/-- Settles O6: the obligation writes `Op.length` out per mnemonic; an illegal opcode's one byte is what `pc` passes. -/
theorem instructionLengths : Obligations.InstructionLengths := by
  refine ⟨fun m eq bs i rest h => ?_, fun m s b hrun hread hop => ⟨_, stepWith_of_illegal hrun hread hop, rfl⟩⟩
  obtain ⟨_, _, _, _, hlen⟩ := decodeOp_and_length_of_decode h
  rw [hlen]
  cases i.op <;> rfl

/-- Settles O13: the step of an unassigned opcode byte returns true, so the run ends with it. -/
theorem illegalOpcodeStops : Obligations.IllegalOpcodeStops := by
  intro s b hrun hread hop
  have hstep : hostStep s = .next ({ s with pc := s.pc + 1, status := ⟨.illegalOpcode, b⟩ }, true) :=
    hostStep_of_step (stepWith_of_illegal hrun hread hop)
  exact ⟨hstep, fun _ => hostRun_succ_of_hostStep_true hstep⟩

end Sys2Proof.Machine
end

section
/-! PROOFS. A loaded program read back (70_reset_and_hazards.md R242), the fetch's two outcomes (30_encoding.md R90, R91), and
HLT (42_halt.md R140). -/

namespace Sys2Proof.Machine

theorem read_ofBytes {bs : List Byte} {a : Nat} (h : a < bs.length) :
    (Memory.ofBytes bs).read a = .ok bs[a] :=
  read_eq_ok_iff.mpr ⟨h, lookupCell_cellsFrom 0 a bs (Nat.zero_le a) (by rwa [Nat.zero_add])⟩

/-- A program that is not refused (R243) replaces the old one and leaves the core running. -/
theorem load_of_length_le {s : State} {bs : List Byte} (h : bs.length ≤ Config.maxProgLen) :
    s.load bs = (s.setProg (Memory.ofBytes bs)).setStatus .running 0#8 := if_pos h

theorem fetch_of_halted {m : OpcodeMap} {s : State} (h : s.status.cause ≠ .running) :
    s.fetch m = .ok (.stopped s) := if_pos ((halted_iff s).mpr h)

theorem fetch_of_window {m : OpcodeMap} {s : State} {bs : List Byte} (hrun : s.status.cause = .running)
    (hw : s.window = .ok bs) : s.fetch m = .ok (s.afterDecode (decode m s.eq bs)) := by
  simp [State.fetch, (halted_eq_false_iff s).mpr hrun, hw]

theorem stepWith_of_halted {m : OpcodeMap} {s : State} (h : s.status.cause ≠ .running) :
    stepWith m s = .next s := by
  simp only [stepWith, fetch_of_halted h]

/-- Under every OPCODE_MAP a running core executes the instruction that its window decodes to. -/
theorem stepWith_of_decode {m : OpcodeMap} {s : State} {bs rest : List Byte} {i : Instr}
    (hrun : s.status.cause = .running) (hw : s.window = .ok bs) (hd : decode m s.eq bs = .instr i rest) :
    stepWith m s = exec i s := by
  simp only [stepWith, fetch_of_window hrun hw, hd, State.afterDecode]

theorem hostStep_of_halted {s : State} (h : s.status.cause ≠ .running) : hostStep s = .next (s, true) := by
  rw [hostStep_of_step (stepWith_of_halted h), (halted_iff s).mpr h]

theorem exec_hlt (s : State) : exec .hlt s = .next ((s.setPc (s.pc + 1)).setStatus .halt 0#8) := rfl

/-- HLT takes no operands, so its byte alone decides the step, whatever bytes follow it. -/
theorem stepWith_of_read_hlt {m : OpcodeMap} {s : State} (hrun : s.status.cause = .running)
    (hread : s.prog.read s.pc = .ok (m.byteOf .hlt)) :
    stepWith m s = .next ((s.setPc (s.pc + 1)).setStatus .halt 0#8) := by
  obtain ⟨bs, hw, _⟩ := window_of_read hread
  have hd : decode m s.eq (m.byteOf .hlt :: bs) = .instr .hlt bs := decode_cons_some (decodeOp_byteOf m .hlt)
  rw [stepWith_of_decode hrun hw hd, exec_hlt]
▬▬▬▬▬▬
*REQUIRED WORK*. Please copy, word for word, every line from the first line of the records through the line containing "exact ⟨hstep, fun", with both of those lines included and nothing else.

*REPLY TO THE EXERCISE*.
/-- Settles O6: the obligation writes `Op.length` out per mnemonic; an illegal opcode's one byte is what `pc` passes. -/
theorem instructionLengths : Obligations.InstructionLengths := by
  refine ⟨fun m eq bs i rest h => ?_, fun m s b hrun hread hop => ⟨_, stepWith_of_illegal hrun hread hop, rfl⟩⟩
  obtain ⟨_, _, _, _, hlen⟩ := decodeOp_and_length_of_decode h
  rw [hlen]
  cases i.op <;> rfl

/-- Settles O13: the step of an unassigned opcode byte returns true, so the run ends with it. -/
theorem illegalOpcodeStops : Obligations.IllegalOpcodeStops := by
  intro s b hrun hread hop
  have hstep : hostStep s = .next ({ s with pc := s.pc + 1, status := ⟨.illegalOpcode, b⟩ }, true) :=
    hostStep_of_step (stepWith_of_illegal hrun hread hop)
  exact ⟨hstep, fun _ => hostRun_succ_of_hostStep_true hstep⟩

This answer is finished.